Ирина остановилась у Жениного письменного стола. Комнату дочки она так же тщательно мыла и чистила, как и всю квартиру. А вот на столе ничего не трогала. Женя любила читать сразу несколько книжек, сидя перед включенным компьютером. Здесь, за столом, не подходя к пианино, она набрасывала на нотной бумаге свои мелодии. Часто что-то писала от руки. Возможно, она вела дневник. Она ничего не прятала, зная, что мать не станет рыться в ее бумагах.

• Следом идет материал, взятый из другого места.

-- ==== Sys2Proof/Machine/RingCmds.lean ====
section
/-! DEFINITION. The commands of a ring as their work is done: chains issued and resumed, fences, merges of images,
programs, moves, translation contexts, buffers, time, power, routes, partitions and logs (R92, R93, R195 to R199,
R222 to R224, R253, R267 to R269, R273 to R281, R413 to R416, R427, R433, R463 to R465, R502, R528, R545, R589, R598,
R612, R613). A command's row acts on the started packet of its ring; without one it has no effect. -/
namespace Sys2Proof.Machine
open Reg

/-- The work of the started command of a ring with a CMD. -/
def State.command (s : State) (r cmd : Nat) (f : Packet → State) : State :=
  match s.started r cmd with
  | none => s
  | some p => f p

/-- A command completes with a status and nothing else. -/
def State.finish (s : State) (r : Nat) (p : Packet) (status : Nat) : State := s.finishCmd r (p.result status)

/-! Chains (R92, R93, R110, R277 to R281). -/

/-- A descriptor with its START replaced (R279). -/
def withStart (d : List Nat) (k : Nat) : List Nat := d.set 3 (dWord d 3 / 2 ^ 48 * 2 ^ 48 + k % 2 ^ 48)

/-- A descriptor with its trap enables replaced (R277). -/
def withTraps (d : List Nat) (w0 : Nat) : List Nat := d.set 0 (mergeBits (dWord d 0) w0 (maskOf 24 20))

/-- A checked chain is made: it asks for its lift, or is denied at once (R536, R537). -/
def State.makeChain (s : State) (r : Nat) (p : Packet) (d : List Nat) (old : Option StopState) : State :=
  let c : Chain := { id := s.nextChain, issuer := .ring r p.seq, desc := d, ring := s.rd (XLAT_CTX_CFG_RING (dCtx d))
                     start0 := (old.map (fun x => x.start0)).getD (dStart d), start := dStart d
                     flags := (old.map (fun x => x.flags)).getD 0, keptAccs := (old.map (fun x => x.accs)).getD []
                     keptScans := (old.map (fun x => x.scans)).getD [], resumed := old }
  let s : State := { s with nextChain := s.nextChain + 1, chains := s.chains ++ [c] }
  let s := s.setPacket r { p with held := true }
  if s.denied c then s.denyChain c else s.requestLift { chain := c.id, since := s.now, timer := s.now }

/-- A descriptor is checked and its chain issued (R97, R110); `old` is the stop state that a CHAIN_RESUME names. -/
def State.issueChain (s : State) (r : Nat) (p : Packet) (d : List Nat) (old : Option StopState) : State :=
  let done := fun (s : State) st => s.finishCmd r { p.result st with
    tag := dTag d, index := dStart d, flags := (old.map (fun x => x.flags)).getD 0 }
  match checkDesc d (s.partSlices r) (s.on (XLAT_CTX_CFG_ENABLE (dCtx d))) with
  | some st => done s st
  | none =>
    let s := match old with
      | some x => s.setRing r { s.ring r with stops := (s.ring r).stops.filter (fun y => y.seq != x.seq) }
      | none => s
    if dStart d = dCount d then done s ST_OK else s.makeChain r p d old

/-- CHAIN (R92, R110). -/
def execChain (r : Ring) (s : State) : Host.Outcome State Fault Refusal :=
  .next (s.command r.val 0x10 (fun p => s.issueChain r.val p p.words none))

/-- CHAIN_REF (R93, R413). -/
def execChainRef (r : Ring) (s : State) : Host.Outcome State Fault Refusal :=
  .next (s.command r.val 0x11 (fun p =>
    if p.w 1 % 64 ≠ 0 then s.finish r.val p ST_BAD_PARAM else s.issueChain r.val p p.ref none))

/-- CHAIN_RESUME (R277 to R281). -/
def execChainResume (r : Ring) (s : State) : Host.Outcome State Fault Refusal :=
  .next (s.command r.val 0x12 (fun p =>
    match (s.ring r.val).stops.find? (fun x => x.seq == bitsOf (p.w 1) 31 0) with
    | none => s.finish r.val p ST_BAD_PARAM
    | some x =>
      if bitOf (p.w 0) 12 then
        (s.setRing r.val { s.ring r.val with stops := (s.ring r.val).stops.filter (fun y => y.seq != x.seq) }).finish r.val p ST_OK
      else
        let d := withStart x.desc x.index
        let d := if bitOf (p.w 0) 13 then withTraps d (p.w 0) else d
        s.issueChain r.val p d (some x)))

/-- The work of chains that have finished is written out and ends (R109, R195, R224). -/
def State.endChains (s : State) (r : Nat) : State :=
  (s.chains.filter (fun c => (c.finished || c.slicesDone) && (match c.issuer with
    | .ring q _ => q == r
    | .task .. => false))).foldl (fun s c => s.stepEnd c.id) s

/-! Life-cycle changes (R597, R614, R615): the reset that follows the completion. -/

/-- Registers that a field of which is kept over a module reset, back at their power-on values, but the fences, what fuses
hold, the audit log's counts and what flash holds (R614). -/
def State.returnKept (s : State) : State :=
  let keep := [FLT_FENCED_SVU 0, FLT_FENCED_SVU 1, FLT_FENCED_CH 0, FLT_FENCED_CH 1, FLT_FENCED_UNIT, LCS_STATE, LCS_FW, LCS_AUDIT,
    TIME_NOW, TIME_EPOCH]
  let node := s.rd JFAB_NODE_BOOT
  let flash := fun off => (List.range 96).any (fun c => off == (MEMC_WEAR_EQ_QMIN c).off || off == (MEMC_WEAR_PEAK_TEMP c).off
    || off == (MEMC_SPARE_ROW_FREE c).off)
  let s := { s with regs := s.regs.filter (fun p => keep.contains p.1 || flash p.1 || keptMask p.1 == 0) }
  let s := s.wr JFAB_NODE_BOOT node
  s.life.wear.foldl (fun (s : State) (x : Nat × Nat × Nat) => (rangeFrom (8 * x.1) 8).foldl (fun s c =>
    (s.wr (MEMC_WEAR_EQ_QMIN c) x.2.1).wr (MEMC_WEAR_PEAK_TEMP c) x.2.2) s) s

/-- The fault collector as a life-cycle change leaves it (R597). -/
def State.clearFaults (s : State) : State :=
  let s := { s with tlog := [], srcLast := [], srcMerged := [], srcTimer := [], srcQuiet := [], srcLeak := [] }
  let s := (s.wr FLT_STAT_NEXT_SEQ 0).setReg TLOG_STAT 0
  let s := { s with regs := s.regs.filter (fun p => !(decide (FLT_HIST 0 0 0 ≤ p.1) && decide (p.1 < 0x50000))) }
  (List.range 640).foldl (fun s n => if tabFind s.regs (FLT_SRC n) = none then s
    else (s.wr (FLT_SRC_LEAK n) 0).wr (FLT_SRC_CLASS n) (srcDefault n)) s

/-- The module reset of a life-cycle change, once its completion is posted (R615). -/
def State.lifeReset (s : State) (r : Nat) : State :=
  if s.life.resetDue = some r ∧ (s.ring r).order = [] then
    let s := { s with life := { s.life with resetDue := none } }
    let s := if s.lcs = 3 then s.returnKept else s
    (s.moduleReset 5).clearFaults
  else s

/-- COMPLETION_POST (R213, R224, R418 to R420, R426, R615). -/
def execCompletionPost (r : Ring) (hostOk : Bool) (s : State) : Host.Outcome State Fault Refusal :=
  .next ((((s.endChains r.val).postNext r.val hostOk).endRingReset r.val State.freeAllOf).lifeReset r.val)

/-! The dispatcher. -/

/-- In HOLD, a ring whose next command waits for the power state begins the return to RUN (R553). -/
def State.autoWake (s : State) : State :=
  if s.rd PWR_STATE_STATE == 1 && s.on PWR_CFG_AUTO_WAKE
      && (List.range 64).any (fun r => (s.nextReady r).any (fun p => !s.powerLets p)) then s.requestState 0 false
  else s

/-- DISPATCH_DECISION (R432, R433, R553). -/
def execDispatchDecision (s : State) : Host.Outcome State Fault Refusal := .next s.dispatchOne.autoWake

/-! Commands that complete at once. -/

/-- NOP (R413). -/
def execNop (r : Ring) (s : State) : Host.Outcome State Fault Refusal :=
  .next (s.command r.val 0x01 (fun p => s.finish r.val p ST_OK))

/-- The commands that a FENCE counts on ring `n`: those announced before `t` (R222) have completed or been discarded. -/
def State.fenceDone (s : State) (n t : Nat) : Bool :=
  let q := s.ring n
  let behind := fun fin => !cntLe fin t
  q.read.all (fun p => behind p.fin) && q.order.all (fun x => behind x.2)
    && (cntLe t (s.rd (CMDR_PTR_HEAD n)) || (match q.short with
      | some fin => behind fin
      | none => false))

/-- The doorbells that came before the one that announced an entry of a ring. -/
def State.bellsBefore (s : State) (r fin : Nat) : List (Nat × Nat) :=
  s.bells.takeWhile (fun b => !(b.1 == r && cntLe fin b.2))

/-- FENCE (R222). -/
def execFence (r : Ring) (s : State) : Host.Outcome State Fault Refusal :=
  .next (s.command r.val 0x02 (fun p =>
    let before := s.bellsBefore r.val p.fin
    let over' := (setBits 64 (p.w 1)).all (fun n => n == r.val || (match (before.filter (fun b => b.1 == n)).getLast? with
      | none => true
      | some b => s.fenceDone n b.2))
    if over' then s.finish r.val p ST_OK else s))

/-! ACC_MERGE (R195 to R199). -/

/-- The parameters of an ACC_MERGE that R196 accepts before it reads. -/
def mergeParamsOk (p : Packet) : Bool :=
  let n := bitsOf (p.w 3) 10 0
  let img := bitOf (p.w 0) 12
  let val := bitOf (p.w 0) 13
  let ot := etypeOf (bitsOf (p.w 0) 19 16)
  decide (1 ≤ n) && decide (n ≤ 1024) && (img || val) && (!img || p.w 4 % 64 == 0)
    && (!val || (decide (bitsOf (p.w 0) 27 25 ≤ 4) && (match ot with
      | some t => p.w 5 % t.size == 0
      | none => false)))

/-- OTYPE is accepted for a kind of image by the table of group 0x6. -/
def mergeTypeOk (x : Acc) (ot : EType) : Bool :=
  match x.kind with
  | .sum => ot.isFP || ot.isInt
  | .cnt => ot.isInt
  | _ => etypeOf x.itype == some ot

/-- The merged image of the images read, in list order; `none` when R196 refuses one. -/
def mergeImages : List (Option Acc) → Option Acc
  | [] => none
  | none :: _ => none
  | some a :: rest => rest.foldl (fun m x =>
      match m, x with
      | some m, some y => if y.kind = m.kind ∧ y.itype = m.itype then some (m.merge y) else none
      | _, _ => none) (some a)

/-- N of an ACC_MERGE, the words it has read standing in its packet: the list's, then each image's 80. -/
def mergeCount (p : Packet) : Nat := bitsOf (p.w 3) 10 0

/-- Where an ACC_MERGE reads next, and how many bytes. -/
def mergeNext (p : Packet) : Option (Nat × Nat) :=
  let n := mergeCount p
  let k := (p.ref.length - n) / 80
  if p.ref.length < n then some (p.w 1, 8 * n) else if k < n then some (p.ref.getD k 0, 640) else none

/-- The reads of an ACC_MERGE that are still due, in order; the words it has stay in its packet while it waits (R196). -/
def State.mergeReads (s : State) (w : Walker) (p : Packet) : Nat → State × Packet × Got
  | 0 => (s, p, .wait)
  | k + 1 =>
    if (p.ref.take (mergeCount p)).any (fun a => a % 64 != 0) then (s, p, .fail ST_BAD_PARAM 0)
    else
      match mergeNext p with
      | none => (s, p, .bytes [])
      | some (va, len) =>
        match s.vaRead w ringRequester va len with
        | (s, .bytes bs) => (s.rbufClear w.agent).mergeReads w { p with ref := p.ref ++ wordsOf bs } k
        | (s, g) => (s, p, g)

/-- The merged image of an ACC_MERGE whose reads are over, when R196 accepts the images and OTYPE. -/
def mergedOf (p : Packet) : Option Acc :=
  let n := mergeCount p
  let image := fun k => accOfBytes (((p.ref.drop (n + 80 * k)).take 80).flatMap (leBytes 8))
  (mergeImages ((List.range n).map image)).bind (fun x =>
    let typeOk := match etypeOf (bitsOf (p.w 0) 19 16) with
      | some t => mergeTypeOk x t
      | none => false
    if x.overflows || (bitOf (p.w 0) 13 && !typeOk) then none else some x)

/-- The value that an ACC_MERGE extracts, with its flags, and the writes that it does: the image first (R197). -/
def mergeValue (p : Packet) (x : Acc) : Nat × Nat :=
  if bitOf (p.w 0) 13 then
    extract x ((etypeOf (bitsOf (p.w 0) 19 16)).getD .fp64) ((rmodeOf (bitsOf (p.w 0) 27 25)).getD .rne)
  else (0, 0)
def mergeOut (p : Packet) (x : Acc) : List (Nat × List Byte) :=
  (if bitOf (p.w 0) 12 then [(p.w 4, x.bytes)] else [])
    ++ (if bitOf (p.w 0) 13 then [(p.w 5, leBytes ((etypeOf (bitsOf (p.w 0) 19 16)).getD .fp64).size (mergeValue p x).1)] else [])

/-- The writes of an ACC_MERGE that are still due; the first failure ends it (R197). -/
def State.mergeWrites (s : State) (r : Nat) (w : Walker) (p : Packet) (x : Acc) : State :=
  let (s, k, g) := ((mergeOut p x).drop p.at0).foldl (fun (a : State × Nat × Got) o =>
    match a with
    | (s, k, .bytes _) =>
      match s.vaWrite { w with acc := .write } ringRequester o.1 o.2 with
      | (s, .bytes _) => (s.rbufClear w.agent, k + 1, .bytes [])
      | (s, g) => (s, k, g)
    | a => a) (s, p.at0, .bytes [])
  match g with
  | .wait => s.setPacket r { p with at0 := k }
  | g => (s.rbufClear w.agent).finishCmd r { p.result g.status with flags := (mergeValue p x).2 }

/-- ACC_MERGE (R196, R197). Its parameters are checked first, then the list is read, then the alignment of the images' addresses is
checked, then the images are read in list order, then their contents, the carry and OTYPE are checked; where several conditions of R196
hold, the first in this order gives the status, the model's choice (log 67). -/
def execAccMerge (r : Ring) (s : State) : Host.Outcome State Fault Refusal :=
  .next (match (s.started r.val 0x13).orElse (fun _ => s.begun r.val 0x13) with
    | none => s
    | some p =>
      let w : Walker := { agent := agentRing r.val, ctx := bitsOf (p.w 0) 55 48, ring := s.rd (XLAT_CTX_CFG_RING (bitsOf (p.w 0) 55 48))
                          acc := .read, who := some ringRequester }
      let done := fun (s : State) p st => (s.rbufClear w.agent).finish r.val p st
      match p.merged with
      | some x => s.mergeWrites r.val w p x
      | none =>
        if !mergeParamsOk p then s.finish r.val p ST_BAD_PARAM
        else
          match s.mergeReads w { p with held := true } (mergeCount p + 2) with
          | (s, p, .bytes _) =>
            match mergedOf p with
            | none => done s p ST_BAD_PARAM
            | some x => s.mergeWrites r.val w { p with merged := some x } x
          | (s, p, .wait) => s.setPacket r.val p
          | (s, p, g) => done s p g.status)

Ирина поправила стопку книг, и вдруг ее неодолимо потянуло к тонкой школьной тетради. Ирина открыла ее. Это были стихи, написанные Жениным красивым почерком. Ирина почувствовала легкую обиду. Почему дочь никогда не говорила ей, что пишет стихи? Думает, мать не поймет, или боится, что ей не понравится? Ирина произвольно выбрала страницу, прочитала первые строчки и прерывисто вздохнула. Это серьезнее, чем она могла предположить. Просто стихи в школьной тетрадке — это пение расцветающих гормонов. И проходит это незаметно, как все юношеские иллюзии. Хорошие стихи — плоды сосредоточенного одиночества глубокой, ранимой, страдающей души. Это навсегда. Ирина села на диван и медленно прочла, чуть шевеля губами.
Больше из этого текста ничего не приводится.